Every line of the records below that holds the word "codeUnit" should be copied out.
________________________________________
/-- OP 0x40 to 0x5F of R71: binary32, packed BF16 and binary64 arithmetic. -/
def buildFloat (r : Raw) : Option Instr :=
  let fn := r.fn
  let rnd := RM.ofCode (fn % 4)
  match r.op with
  | 0x40 => onlyIf (fn < 4) (.fadd r.hd r.m r.dst r.sa r.sb rnd)
  | 0x41 => onlyIf (fn < 4) (.fsub r.hd r.m r.dst r.sa r.sb rnd)
  | 0x42 => onlyIf (fn < 4) (.fmul r.hd r.m r.dst r.sa r.sb rnd)
  | 0x43 => onlyIf (fn % 8 < 4) (.ffma r.hd r.m r.dst r.sa r.sb (fn / 8) rnd)
  | 0x44 => onlyIf (fn == 0) (.fmin r.hd r.m r.dst r.sa r.sb)
  | 0x45 => onlyIf (fn == 0) (.fmax r.hd r.m r.dst r.sa r.sb)
  | 0x46 => onlyIf (fn < 8) (.fset r.hd r.m r.dst r.sa r.sb (CC.ofCode fn))
  | 0x47 => onlyIf (fn < 4) (.frnd r.hd r.m r.dst r.sa rnd)
  | 0x48 => onlyIf (fn == 0) (.fclass r.hd r.m r.dst r.sa)
  | 0x49 => onlyIf (fn < 4) (.fdiv r.hd r.m r.dst r.sa r.sb rnd)
  | 0x4A => onlyIf (fn < 4) (.frcp r.hd r.m r.dst r.sa rnd)
  | 0x4B => onlyIf (fn < 4) (.frsq r.hd r.m r.dst r.sa rnd)
  | 0x4C => onlyIf (fn < 4) (.fsqrt r.hd r.m r.dst r.sa rnd)
  | 0x4D => onlyIf (fn == 0) (.fexp2 r.hd r.m r.dst r.sa)
  | 0x4E => onlyIf (fn == 0) (.flog2 r.hd r.m r.dst r.sa)
  | 0x4F => onlyIf (fn == 0) (.fsin r.hd r.m r.dst r.sa)
  | 0x50 => onlyIf (fn == 0) (.fcos r.hd r.m r.dst r.sa)
  | 0x51 => onlyIf (fn < 4) (.hadd2 r.hd r.m r.dst r.sa r.sb rnd)
  | 0x52 => onlyIf (fn < 4) (.hmul2 r.hd r.m r.dst r.sa r.sb rnd)
  | 0x53 => onlyIf (fn % 8 < 4) (.hfma2 r.hd r.m r.dst r.sa r.sb (fn / 8) rnd)
  | 0x54 => onlyIf (fn == 0) (.hmax2 r.hd r.m r.dst r.sa r.sb)
  | 0x55 => onlyIf (fn < 4) (.dadd r.hd r.m r.dst r.sa r.sb rnd)
  | 0x56 => onlyIf (fn < 4) (.dmul r.hd r.m r.dst r.sa r.sb rnd)
  | 0x57 => onlyIf (fn % 8 < 4) (.dfma r.hd r.m r.dst r.sa r.sb (fn / 8) rnd)
  | 0x58 => onlyIf (fn < 8) (.dset r.hd r.m r.dst r.sa r.sb (CC.ofCode fn))
  | _ => none

/-- OP 0x60 to 0x7F of R71: conversions, random numbers, clocks and the cross-lane instructions. -/
def buildConv (r : Raw) : Option Instr :=
  let fn := r.fn
  let k := fld fn 3 4
  match r.op with
  | 0x60 => onlyIf (fn < 1024 && fn % 16 < 11 && fld fn 4 4 < 11 && fn % 16 != fld fn 4 4)
      (.cvt r.hd r.dst r.sa (TY.ofCode (fn % 16)) (TY.ofCode (fld fn 4 4)) (RM.ofCode (fld fn 8 2)))
  | 0x61 => onlyIf (fn < 256 && fn % 4 != 3)
      (.cvtbx r.hd r.dst r.sa (fld fn 4 4) (BxFmt.ofCode (fn % 4)) (RM.ofCode (fld fn 2 2)))
  | 0x62 => onlyIf (fn < 32 && fn % 16 < 12) (.cvtres r.hd r.dst r.sa (fn % 16) (bitAt fn 4))
  | 0x63 => if bitAt fn 0
      then onlyIf (fn < 8) (.cvtmxDec r.hd r.dst r.sa r.sb (RM.ofCode (fld fn 1 2)))
      else onlyIf (fn < 128) (.cvtmxEnc r.hd r.dst r.sa r.sb k (RM.ofCode (fld fn 1 2)))
  | 0x64 => onlyIf (fn == 0) (.rngseed r.hd r.sa)
  | 0x65 => onlyIf (fn == 0) (.rng r.hd r.dst)
  | 0x66 => onlyIf (fn == 0) (.rngf r.hd r.dst)
  | 0x67 => onlyIf (fn == 0) (.rngskip r.hd r.sa)
  | 0x68 => onlyIf (fn < 6) (.clkrd r.hd r.dst (Counter.ofCode fn))
  | 0x69 => onlyIf (fn == 0) (.tstamp r.hd r.dst)
  | 0x70 => onlyIf (fn < 1024 && !bitAt fn 2)
      (.lget r.hd r.dst r.sa r.sb k (LgetMode.ofCode (fn % 4)) (fld fn 7 3))
  | 0x71 => onlyIf (fn < 128 && !bitAt fn 2) (.pqry r.hd r.dst r.sa k (PqryKind.ofCode (fn % 4)))
  | 0x72 => onlyIf (fn < 128 && (fn % 8 == 2 || fn % 8 == 3)) (.peers r.hd r.dst r.sa k (bitAt fn 0))
  | 0x73 => onlyIf (fn < 640 && fn % 8 < 6 && (fn < 512 || fn % 8 < 3))
      (.lfold r.hd r.dst r.sa k (FoldOp.ofCode (fn % 8)) (FoldTy.ofCode (fn / 128)))
  | 0x74 => onlyIf (fn < 640 && !bitAt fn 2)
      (.scan r.hd r.dst r.sa k (bitAt fn 1) (bitAt fn 0) (FoldTy.ofCode (fn / 128)))
  | 0x75 => onlyIf (fn < 256) (.xlp r.hd r.dst r.sa (fld fn 4 4) (fn % 16))
  | 0x76 => onlyIf (fn < 16) (.xlpl r.hd r.sa fn)
  | 0x77 => onlyIf (fn < 128 && fn % 8 < 3) (.xpose r.hd r.dst r.sa k (fn % 8))
  | 0x78 => onlyIf (fn < 256 && fn % 8 < 4) (.unpk r.hd r.dst r.sa k (fn % 8) (bitAt fn 7))
  | 0x79 => onlyIf (fn < 128 && fn % 8 < 4) (.packx r.hd r.dst r.sa k (fn % 8))
  | _ => none
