/-- The device writes STATE and CODE of a region. -/
def State.setRegion (s : State) (tag rcb st code : Nat) : State :=
  (s.modRegion tag rcb fun r => { r with st := st, code := code }).writeRegion tag rcb

/-- A workgroup that has been admitted, is not over and is not resident. -/
def Wg.outside (g : Wg) : Bool :=
  match g.st with
  | .shadow | .saved _ | .reloading | .restoring _ | .halting _ | .saving _ => true
  | _ => false

/-- The WAKE bits of a region whose index no saved workgroup has any more are cleared (R410). -/
def State.clearWake (s : State) (tag rcb : Nat) : State :=
  let lins := (s.wgs.filter fun e => e.2.outside && (s.launch e.2.launch).tag == tag && (s.launch e.2.launch).rcb == rcb).map (·.2.lin)
  match (s.ctx tag).regions.find? rcb with
  | none => s
  | some r =>
    let v := lins.foldl (fun (m : DWord) n => setBit m (n % 64) (r.wake.getLsbD (n % 64))) 0
    if v == r.wake then s else (s.modRegion tag rcb fun r => { r with wake := v }).writeVaWord tag (rcb + 64) 8 v.toNat

/-- Word 6 of a launch record (R401). -/
def State.writeRecord (s : State) (l : Nat) : State :=
  let L := s.launch l
  let st :=
    match L.st with
    | .posted => 0 | .admitted => 1 | .done => 2 | .failed => 3
  s.writeVaWord L.tag (L.record + 48) 8 (L.retired % 2 ^ 32 * 2 ^ 32 + L.code * 256 + st)

/-! Ends -/

/-- The constant lines, race records and snapshots of a launch end with it (R285, R298). -/
def State.endSpan (s : State) (l : Nat) : State :=
  { s with
    races := s.races.filter fun r => r.launch != l
    rels := s.rels.filter fun r => r.snap.launch != l
    scFences := s.scFences.filter fun r => r.launch != l
    cores := s.cores.map fun (n, c) => (n, { c with consts := c.consts.filter fun (x : Nat × Nat × List Byte) => x.2.1 != l }) }

/-- What a partition keeps for a workgroup ends with it. -/
def Part.endWg (p : Part) (gone : TId → Bool) (slots : List Nat) : Part :=
  let p := p.drop gone
  { p with active := p.active.filter fun w => !slots.contains w }

/-- Every command, in the queues and in save images. -/
def State.mapCmds (s : State) (f : QCmd → QCmd) : State :=
  { s with
    cores := s.cores.map fun (n, c) =>
      (n, { c with
        queues := c.queues.map fun (q, es) =>
          (q, es.map fun e =>
            match e with
            | .cmd c => .cmd (f c)
            | .fence m i => .fence m i) })
    wgs := s.wgs.map fun (n, g) => (n, { g with imgCmds := g.imgCmds.map fun (q, c) => (q, f c) }) }

/-- Commands no longer lower the counts of lines whose bank is another's (R280): `p` names the banks. -/
def State.dropLines (s : State) (p : Nat → Nat → Bool) : State :=
  s.mapCmds fun c => { c with lines := c.lines.filter fun l => !p l.1 l.2.1 }

/-- The owned banks of a workgroup return to cache-way mode and hold no line (R273). -/
def State.freeBanks (s : State) (g : Wg) : State :=
  (s.modCore g.core fun c => { c.dropWays g.banks with banks := g.banks.foldl (fun t b => t.put b {}) c.banks }).dropLines
    fun core b => core == g.core && g.banks.contains b

/-- The commands of a workgroup are withdrawn from the queues (R367). -/
def withdrawQueues (c : Core) (p : Issuer → Bool) : Core :=
  { c with
    queues := c.queues.map fun (q, es) =>
      (q, es.filter fun e =>
        match e with
        | .cmd c => !p c.issuer
        | .fence _ _ => true)
    qhold := c.qhold.filter fun (q, _) =>
      match (c.queues.get q []) with
      | .cmd c :: _ => !p c.issuer
      | _ => true }
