-- ==== Sys2Proof/Machine/Codec.lean ====
section
/-!
DEFINITION. The lossless compression of memory (R378 to R382): coded lines, sectors, images, and the read of a compressed
page.
-/
namespace Sys2Proof.Machine

/-- The 16 words of a line. -/
def lineWords (bs : List Byte) : List Nat := (List.range 16).map fun k => wordOfBytes ((bs.drop (8 * k)).take 8)

/-- The tag of word `k` of a line and its data bits with their number (R378). -/
def codeWord (b : Book) (ws : List Nat) (k : Nat) : Nat × Nat × Nat :=
  let w := ws.getD k 0
  if w == 0 then (0, 0, 0)
  else if 1 ≤ k && w == ws.getD (k - 1) 0 then (2, 0, 0)
  else
    match (List.range 16).find? fun d => b.words.getD d 0 == w with
    | some d => (1, d, 4)
    | none => (3, w, 64)

/-- A coded line as a bit string and its length (R378). -/
def codeLine (b : Book) (bs : List Byte) : Nat × Nat :=
  let cs := (List.range 16).map (codeWord b (lineWords bs))
  let tags := cs.foldr (fun c n => c.1 + 4 * n) 0
  cs.foldl (fun (n, len) c => (n + c.2.1 * 2 ^ len, len + c.2.2)) (tags, 32)

/-- The words of a coded line after its tags; none when the bits run out (R381). -/
def decodeWords (b : Book) (bits tags : Nat) : Nat → Nat → Nat → Nat → Option (List Nat × Nat)
  | 0, _, _, left => some ([], left)
  | fuel + 1, k, prev, left =>
    let next (w used : Nat) : Option (List Nat × Nat) :=
      if left < used then none
      else (decodeWords b (bits / 2 ^ used) tags fuel (k + 1) w (left - used)).map fun (ws, r) => (w :: ws, r)
    match fld tags (2 * k) 2 with
    | 0 => next 0 0
    | 1 => next (b.words.getD (bits % 16) 0) 4
    | 2 => if k == 0 then none else next prev 0
    | _ => next (bits % 2 ^ 64) 64

/-- `n` coded lines from a bit string of `left` bits; none when the string does not decode. -/
def decodeLines (b : Book) : Nat → Nat → Nat → Option (List (List Byte))
  | 0, _, _ => some []
  | n + 1, bits, left =>
    if left < 32 then none
    else
      match decodeWords b (bits / 2 ^ 32) (bits % 2 ^ 32) 16 0 0 (left - 32) with
      | none => none
      | some (ws, r) =>
        (decodeLines b n (bits / 2 ^ (left - r)) r).map fun ls => (ws.flatMap (bytesOfWord 8)) :: ls

/-- The header of a sector (R379). -/
structure Sector where
  gen   : Nat
  first : Nat
  count : Nat
  used  : Nat
  deriving DecidableEq, Repr, Inhabited

def sectorHeader (bs : List Byte) : Sector :=
  let w := wordOfBytes (bs.take 4)
  { gen := fld w 24 8, first := fld w 19 5, count := fld w 14 5 + 1, used := fld w 4 10 }

/-- What a sector decodes to (R381, R382). -/
inductive SectorAns where
  | lines (ls : List (List Byte))
  | missing (gen8 : Nat)
  | corrupt
  deriving DecidableEq, Repr, Inhabited

def bookOf (books : List Book) (gen8 : Nat) : Option Book := books.find? fun b => b.gen % 256 == gen8

def decodeSector (books : List Book) (bs : List Byte) : SectorAns :=
  let h := sectorHeader bs
  match bookOf books h.gen with
  | none => .missing h.gen
  | some b =>
    match decodeLines b h.count (wordOfBytes (bs.drop 4)) (min h.used 992) with
    | none => .corrupt
    | some ls => .lines ls

/-- The bytes of a sector that holds `lines` coded lines from `first` on (R379). -/
def sectorBytes (gen first count bits used : Nat) : List Byte :=
  bytesOfWord 4 (gen % 256 * 2 ^ 24 + first * 2 ^ 19 + (count - 1) * 2 ^ 14 + used * 16) ++ bytesOfWord 124 bits

/-- A sector that is being filled. -/
structure Fill where
  first : Nat
  count : Nat
  bits  : Nat
  used  : Nat
  deriving DecidableEq, Repr, Inhabited

/-- The lines of a unit fill sectors in order (R380). -/
def fillSectors (b : Book) : Nat → List (List Byte) → Option Fill → List Fill
  | _, [], none => []
  | _, [], some f => [f]
  | i, l :: ls, f =>
    let (v, n) := codeLine b l
    match f with
    | none => fillSectors b (i + 1) ls (some ⟨i, 1, v, n⟩)
    | some f =>
      if f.used + n ≤ 992 then fillSectors b (i + 1) ls (some ⟨f.first, f.count + 1, f.bits + v * 2 ^ f.used, f.used + n⟩)
      else f :: fillSectors b (i + 1) ls (some ⟨i, 1, v, n⟩)

/-- A unit of 4 KiB as sectors, and whether it is stored RAW (R380). -/
def codeUnit (b : Book) (bs : List Byte) : Bool × List (List Byte) :=
  let ls := (List.range 32).map fun i => (bs.drop (128 * i)).take 128
  let fs := fillSectors b 0 ls none
  if 32 < fs.length || ls.any (fun l => 992 < (codeLine b l).2) then (true, ls)
  else (false, fs.map fun f => sectorBytes b.gen f.first f.count f.bits f.used)

def padBytes (m : Nat) (bs : List Byte) : List Byte := bs ++ List.replicate ((m - bs.length % m) % m) 0

/-- The image of some units (R379, R380). -/
def imageOf (b : Book) (units : List (List Byte)) : List Byte :=
  let us := units.map (codeUnit b)
  let start := (4 * units.length + 127) / 128
  let (table, _) := us.foldl
    (fun (t, at_) (raw, ss) => (t ++ bytesOfWord 4 (b2n raw * 2 ^ 31 + at_ * 64 + ss.length), at_ + ss.length)) ([], start)
  padBytes 4096 (padBytes 128 table ++ us.flatMap fun (_, ss) => ss.flatMap id)

/-- What a read of a compressed page finds (R382). -/
inductive CompAns where
  | bytes (bs : List Byte)
  /-- no slot holds the generation of a sector, at the offset from the start of the image -/
  | missing (gen8 off : Nat)
  | corrupt
  deriving DecidableEq, Repr, Inhabited

/-- The decoded line `line` of a unit, of which the sectors are `ss`. -/
def findLine (books : List Book) (line : Nat) : List (Nat × List Byte) → CompAns
  | [] => .corrupt
  | (at_, s) :: ss =>
    let h := sectorHeader s
    if h.first ≤ line && line < h.first + h.count then
      match decodeSector books s with
      | .lines ls => .bytes (ls.getD (line - h.first) [])
      | .missing g => .missing g at_
      | .corrupt => .corrupt
    else findLine books line ss

/-- The codebooks that a new decode may use: not one whose slot a ZBOOK that has begun takes (R383). -/
def State.liveBooks (s : State) : List Book :=
  let taken := s.cores.flatMap fun e => e.2.queues.filterMap fun q =>
    match q.2 with
    | .cmd c :: _ => c.began.bind (·.target)
    | _ => none
  s.books.filter fun b => !taken.contains b.gen

/-- A line of a compressed page: the image at `base`, the offset of the line in the original. -/
def State.compLine (s : State) (base off : Nat) : CompAns :=
  let e := s.readNat (base + 4 * (off / 4096)) 4
  let at_ := base + 128 * fld e 6 25
  if bitAt e 31 then .bytes (s.read (at_ + off % 4096) 128)
  else findLine s.liveBooks (off % 4096 / 128) ((List.range (e % 64)).map fun i => (at_ - base + 128 * i, s.read (at_ + 128 * i) 128))

/-- Joins what two parts of a read find: a missing codebook before a line that does not decode. -/
def CompAns.join : CompAns → CompAns → CompAns
  | .missing g o, _ => .missing g o
  | _, .missing g o => .missing g o
  | .corrupt, _ => .corrupt
  | _, .corrupt => .corrupt
  | .bytes a, .bytes b => .bytes (a ++ b)

/-- A read of `n` bytes at the physical address of a leaf; a compressed page is decoded (R382). -/
def State.pageRead (s : State) (pa pte n : Nat) : CompAns :=
  if pteComp pte then
    let size := 4096 * 2 ^ leafLog (pteSz pte)
    let base := pa / size * size
    let off := pa % size
    let ls := (List.range ((off % 128 + n + 127) / 128)).map fun i => s.compLine base (off / 128 * 128 + 128 * i)
    match ls.foldl CompAns.join (.bytes []) with
    | .bytes bs => .bytes ((bs.drop (off % 128)).take n)
    | a => a
  else .bytes (s.read pa n)

end Sys2Proof.Machine
end

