-- ==== Sys2Proof/Machine/Gate.lean ====
section
/-!
DEFINITION. Ordered operations and turn-ending events of a deterministic launch (R304 to R307), and the accesses of a
bundle: what each thread's verdict leads to (R54, R281, R332).
-/
namespace Sys2Proof.Machine

/-- Threads in ascending lane order (R330), the lower wave slot first on one lane. -/
def insertLane (t : TId) : List TId → List TId
  | [] => [t]
  | u :: us => if t.lane < u.lane || (t.lane == u.lane && t.w < u.w) then t :: u :: us else u :: insertLane t us
def laneOrder (ts : List TId) : List TId := ts.foldr insertLane []

/-- The waves of some threads by ascending wave slot, in which their commands enter the queues (R292). -/
def bySlot (ts : List TId) : List Nat := ((ts.map (·.w)).foldr (fun w ws => (ws.filter (· < w)) ++ w :: ws.filter (w < ·)) [])

/-- The wave holds the keystone with t[w] = v[w] (R306). -/
def State.holdsKey (s : State) (w : Nat) : Bool :=
  let x := s.wave w
  let L := s.launch x.launch
  L.key == some (s.lid w) && L.keyIn && x.turns == x.visits

/-- Every thread of the wave that is not in the present bundle waits at another address, and the lowest lane is in the
bundle (R307). -/
def State.gathered (s : State) (w : Nat) : Bool :=
  let x := s.wave w
  let mine := (s.cur.threads.filter fun t => t.w == w).map (·.lane)
  let ls := x.live?
  (ls.head?.map mine.contains).getD false &&
    ls.all fun i =>
      mine.contains i ||
        match (x.thread i).st with
        | .keywait _ => (x.thread i).pc != s.cur.pc
        | _ => false

/-- The threads of a wave that have been granted their turn at the bundle's instruction come together in the bundle, which serves
the group once (R307). A thread of another wave on one of their lanes is filed again. -/
def State.gatherGroup (s : State) (w : Nat) : State :=
  let more : List TId := (((s.wave w).live?.map fun i => (⟨w, i⟩ : TId)).filter fun t =>
    !s.cur.threads.contains t && (s.thread t).grant && (s.thread t).pc == s.cur.pc)
  if more.isEmpty then s
  else
    let out := s.cur.threads.filter fun u => more.any fun t => t.lane == u.lane
    let s := (more ++ out).foldl State.unfile s
    let s := out.foldl (fun s u => s.file u 2) s
    let ts := (s.cur.threads.filter fun u => !out.contains u) ++ more
    let s := s.modPart (s.cur.core * 4 + s.cur.part) fun p => { p with bins := p.bins.upd s.cur.bin fun b => { b with threads := ts } }
    { s with cur := { s.cur with threads := ts } }

/-- The threads that need the keystone, or end a turn: a wave of a deterministic launch that may not go on yet waits with
all its threads of the bundle (R306, R307). The others go on. -/
def State.gate (s : State) (needs : List TId) (turn : Bool) : State :=
  let ws := ((needs.map (·.w)).eraseDups).filter fun w => (s.launch (s.wave w).launch).hdr.determ
  ws.foldl
    (fun s w =>
      let s := s.gatherGroup w
      let mine := s.cur.threads.filter fun t => t.w == w
      if mine.all (fun t => (s.thread t).grant) || (s.gathered w && (turn || s.holdsKey w)) then
        mine.foldl (fun s t => s.modThread t fun th => { th with grant := false }) s
      else
        let pc := s.cur.pc
        let s := mine.foldl
          (fun s t => (s.modThread t fun th => { th with st := .keywait turn, pc := pc, grant := false }).leaveBundle t) s
        let s := { s with cur := { s.cur with threads := s.cur.threads.filter fun t => t.w != w } }
        s.serve w) s

/-- The threads of a wave whose turn a served event ends (R307). -/
def State.endTurns (s : State) (ts : List TId) : State :=
  (((ts.map (·.w)).eraseDups).filter fun w => (s.launch (s.wave w).launch).hdr.determ).foldl (fun s w => s.turnEnd w) s

/-- Some page of a range is SHARED_ORDERED (R304). -/
def State.sordRange (s : State) (core : Option Nat) (tag : Nat) (priv : Bool) (va n : Nat) : Bool :=
  n != 0 && (List.range ((va % 4096 + n + 4095) / 4096)).any fun k =>
    let a := (va / 4096 + k) * 4096
    !isAperture a &&
      match s.xlat core tag priv .write a with
      | .ok _ pte => pteSord pte
      | .fault _ _ => false

/-- A store of a deterministic launch to a SHARED_ORDERED page, and an atomic, is an ordered operation (R304). -/
def State.isOrdered (s : State) (t : TId) (a : Access) : Bool :=
  a.kind.isAtomic ||
    (a.kind.plain && !a.scratch && !isAperture a.addr.toNat &&
      match s.xlat (some t.core) (s.wave t.w).tag (s.privileged t) .write a.addr.toNat with
      | .ok _ pte => pteSord pte
      | .fault _ _ => false)

/-! The accesses of a bundle -/

/-- Changes the window that an access has opened. -/
def State.modWindow (s : State) (t : TId) (a : Access) (f : Window → Window) : State :=
  s.modThread t fun th =>
    { th with windows := th.windows.map fun x => if x.pc == a.pc && x.half == a.half && x.ready.isNone then f x else x }

/-- An access returns its bytes: its window receives them at core cycle `ready`. -/
def State.answer (s : State) (t : TId) (a : Access) (bs : List Byte) (ready : Nat) : State :=
  s.modWindow t a fun x => { x with regs := a.kind.result bs, ready := some ready, pend := none }

/-- A thread waits with an access to perform later (R281, R434, R445). -/
def State.parkAccess (s : State) (t : TId) (a : Access) (p : Park) : State :=
  (s.modThread t fun th => { th with st := .parked p, pend := some a }).leaveBundle t

/-- An access finds the errors of the lines that it reads (R471). -/
def State.meetAccess (s : State) (t : TId) (a : Access) : State :=
  if a.scratch then s
  else s.meetVa (some t.core) (s.wave t.w).tag (s.privileged t) a.kind.accType a.addr.toNat a.size

/-- One access of one acting thread. A result goes through a window, open for `la` instructions from cycle `ready` on at
the latest; an access without a destination opens none (R50, R54). An acquire that meets a page fault closes the windows at
once, since what follows comes after it (R291). -/
def State.accessOne (la ready : Nat) (s : State) (t : TId) (a : Access) : State :=
  let s := s.meetAccess t a
  let dr := a.kind.dests.filter (· != 255)
  let opened (s : State) : State := s.openWindow a.half la none t dr [] {}
  match s.judge t a with
  | .go p =>
    let s := opened s
    match s.perform t a p with
    | (some bs, s) => s.answer t a bs ready
    | (none, s) => s
  | .trap tr =>
    if dr.isEmpty || tr.code != .translation then s.raise t tr a.pc
    else (opened s).modWindow t a fun x => { x with fail := some tr, ready := some ready }
  | .page va level =>
    if dr.isEmpty then (s.parkPage t va a.kind.accType.code level { a with unseen := a.kind.plain }).leaveBundle t
    else
      let s := (opened s).modWindow t a fun x => { x with pend := some a }
      if a.acq then s.modThread t Thread.close else s
  | .wait p => (opened s).parkAccess t a p

/-- An instruction whose active threads each make one access (R330). -/
def State.accesses (s : State) (h : Hd) (lat : Latency) (mk : State → TId → Access) : State :=
  let needs := (s.active h).filter fun t => s.isOrdered t (mk s t)
  let s := s.gate needs false
  let dr := ((s.active h).head?.map fun t => (mk s t).kind.dests).getD []
  let s1 := s.begin h dr []
  let (n, s1) := s1.latency lat
  ((laneOrder (s.acting s1 h)).foldl (fun z t => z.accessOne h.la (s.cycle + n) t (mk s t)) s1).settle false

end Sys2Proof.Machine
end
________________________________________
◆ YOUR RESPONSE
def codeUnit (b : Book) (bs : List Byte) : Bool × List (List Byte) :=
  let us := units.map (codeUnit b)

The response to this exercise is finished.